The action, complex story line, the London setting in the 1980s with its many cultural allusions, all create an engrossing and entertaining read for adults. There will be some mature teen readers who will appreciate this other worldly tale where the 'real' world overlays another mystic and ancient world with old gods and older magic artfully interwoven. It is a great read, but I think misdirected. The audio performance is superb.

And... shortlisted in the CBCA Book of the Year Award.

This One is Ours by Kate O'Donnell (University of Queensland Press)

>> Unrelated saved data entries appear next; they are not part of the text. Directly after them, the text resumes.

/-- BUILD makes a tree (R135 to R142). -/
theorem treeInv_buildTree (s : State) (hc : CountInv s.blk) (hp : s.blk.phase = .count) (ht : TreeInv s.blk) : TreeInv (buildTree s).blk := by
  have hl : (leafNodes s.blk.freq).length = (countedSymbols s.blk.freq).length := by rw [leafNodes_eq, List.length_map]
  have hn := countedSymbols_length s.blk.freq
  have hW : s.blk.inCount.toNat < 2 ^ 32 := s.blk.inCount.isLt
  have hsum : poolSum (leafForest s.blk) = s.blk.inCount.toNat := by rw [leafForest_sum]; exact hc.symm
  obtain ⟨hf, hsum', hex, honce⟩ := builtForest_facts s.blk (fun f => poolSum f = s.blk.inCount.toNat ∧ ExactSums (leafNodes s.blk.freq).length f ∧ ChildOnce (leafNodes s.blk.freq).length f)
    (fun f a b h1 h2 h3 h4 => mergePair_exact (by omega) hW h1 h3 h4 h2)
    ⟨hsum, fun k h1 h2 => by
      have h2 : k.val < (leafNodes s.blk.freq).length := h2
      omega, fun j k h1 h2 h3 => by
      have h3 : k.val < (leafNodes s.blk.freq).length := h3
      have h2 : j.val < k.val := h2
      omega⟩
  have hL := buildTree_nLeaf s
  have hN : (buildTree s).blk.nodeCount.val = 2 * (countedSymbols s.blk.freq).length - 1 := by
    show (Fin.ofNat 512 (builtForest s.blk).next).val = _
    rw [hf.next, hl]; simp only [Fin.ofNat]; omega
  have hnext : (builtForest s.blk).next = 2 * (countedSymbols s.blk.freq).length - 1 := by rw [hf.next, hl]
  have hroot : (buildTree s).blk.root.val = (buildTree s).blk.nodeCount.val - 1 := by
    rw [hN]
    show ((builtForest s.blk).pool.headD 0).val = _
    by_cases hz : (leafNodes s.blk.freq).length = 0
    · rw [hf.empty hz]; simp; omega
    · obtain ⟨r, hr, hv⟩ := hf.pool hz
      rw [hr, ← hnext]; exact hv
  have hleaf : ∀ (i : Fin 511) (h : i.val < (countedSymbols s.blk.freq).length), nodeAt (buildTree s).blk.node i =
      leafNode (freqAt s.blk.freq (countedSymbols s.blk.freq)[i.val]) (countedSymbols s.blk.freq)[i.val] := by
    intro i h
    show (builtForest s.blk).node[i] = _
    rw [hf.leaf i (by omega), leafForest_leaf _ _ h]
  exact {
    counting := fun h => by cases h
    size := by rw [hN, hL]
    present := by
      have : (buildTree s).blk.treePresent = ((leafNodes s.blk.freq).length != 0) := rfl
      rw [this, hl, ne_eq, Fin.ext_iff, hL]; simp
    root := hroot
    leaf := by
      intro i hi
      rw [hL] at hi
      rw [hleaf i hi]
      refine ⟨rfl, rfl, rfl, rfl, ?_⟩
      exact (mem_countedSymbols _ _).1 (List.getElem_mem hi)
    ascending := by
      intro i j hij hj
      rw [hL] at hj
      have hij' : i.val < j.val := hij
      rw [hleaf i (by omega), hleaf j hj]
      exact List.pairwise_iff_getElem.1 (countedSymbols_sorted s.blk.freq) i.val j.val (by omega) hj hij'
    inner := by
      intro k hk1 hk2
      rw [hL] at hk1; rw [hN] at hk2
      have hx := hex k (by omega) (by omega)
      obtain ⟨a, b, g1, g2, g3, g4, _⟩ := hf.inv.merged k (by omega) (by omega)
      have g1 : nodeAt (builtForest s.blk).node k = _ := g1
      have hne : a ≠ b := by
        rintro rfl; unfold Before at g4
        rcases g4 with h | ⟨_, h⟩ <;> omega
      refine ⟨?_, ?_, ?_, ?_, ?_, hx⟩
      · show (nodeAt (builtForest s.blk).node k).isLeaf = false; rw [g1]
      · show (nodeAt (builtForest s.blk).node k).sym = _; rw [g1]
      · show (nodeAt (builtForest s.blk).node k).left < k; rw [g1]; exact g2.1
      · show (nodeAt (builtForest s.blk).node k).right < k; rw [g1]; exact g3.1
      · show (nodeAt (builtForest s.blk).node k).left ≠ (nodeAt (builtForest s.blk).node k).right; rw [g1]; exact hne
    once := by
      intro j k h1 h2 h3
      rw [hL] at h1; rw [hN] at h3
      exact honce j k (by omega) h2 (by omega)
    parent := by
      intro i hi
      have hi' : i.val < (buildTree s).blk.root.val := hi
      rw [hroot, hN] at hi'
      have hz : (leafNodes s.blk.freq).length ≠ 0 := by omega
      obtain ⟨r, hr, hv⟩ := hf.pool hz
      have hnot : i ∉ (builtForest s.blk).pool := by
        rw [hr]; simp only [List.mem_cons, List.not_mem_nil, or_false]
        intro h; rw [h, hv, hnext] at hi'; omega
      rw [hf.inv.mem] at hnot
      unfold UnmergedBelow at hnot
      simp only [not_and, not_forall] at hnot
      obtain ⟨j, h1, h2, h3⟩ := hnot (by omega)
      refine ⟨j, by rw [hL]; omega, by rw [hN]; omega, ?_⟩
      show (builtForest s.blk).node[j].left = i ∨ (builtForest s.blk).node[j].right = i
      by_cases h : (builtForest s.blk).node[j].left = i
      · exact .inl h
      · exact .inr (by by_contra h'; exact h3 h h')
    total := by
      intro h
      have hz : (leafNodes s.blk.freq).length ≠ 0 := by
        intro hz; apply h; apply Fin.ext; rw [hL, ← hl, hz]; rfl
      obtain ⟨r, hr, hv⟩ := hf.pool hz
      unfold poolSum at hsum'
      rw [hr] at hsum'
      simp only [List.map_cons, List.map_nil, List.sum_cons, List.sum_nil, Nat.add_zero] at hsum'
      have : (buildTree s).blk.root = r := by
        show (builtForest s.blk).pool.headD 0 = r
        rw [hr]; rfl
      rw [this]
      exact BitVec.eq_of_toNat_eq hsum'
    unused := by
      intro i hi
      rw [hN] at hi
      show (builtForest s.blk).node[i] = _
      rw [hf.rest i (by omega), leafForest_rest _ _ (by omega)]
      have hz := ht.counting hp
      apply ht.unused i
      rw [ht.size, hz]; simp }

end Sys2Proof.Machine
end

5 stars again – and this one for originality, the compelling voice of the main character and the strong sense of place that firmly situates the action in contemporary Paris. The only discord for me was the very ‘immediate’ setting that did not accommodate a pandemic world However, that was a temporary hiccup as I was drawn into Paris, seen through the eyes of 16 year old exchange student, Sophie, as she explore and maps/illustrates many of the streets, galleries and haunts that will resonate with those who have visited. Sophie starts out as a dreamer, artist and a romantic but as she matures, she becomes socially and politically aware and starts to question herself, her values and her place in the world. Issues around poverty, refugees, sustainable living and climate change become major concerns. The occasional brief counterpoints, sent as texts between Sophie and her best friend and climate activist Crow, back home in Melbourne adds  further dimension to the story and maps Sophie’s growth, just as her own creations do.

The absence from the shortlist for this original story is a disappointment – The INDIE judges got this right, I think.


Fishbach, C. & McCrae, F. (2012). Judging the awards. Publisher’s Weekly. https://www.publishersweekly.com/pw/by-topic/columns-and-blogs/soapbox/article/54795-judging-the-awards.html

Jennie Bales

Your CBCA Social Media Coordinator 

1 comment:

  1. Thanks for the detailed analysis of these INDIE books, it seems a shame that these books are not more popular and well known, but that may change. The independent booksellers' perspectives are so important as they highlight those titles that can be lost in the marketing and promotion process.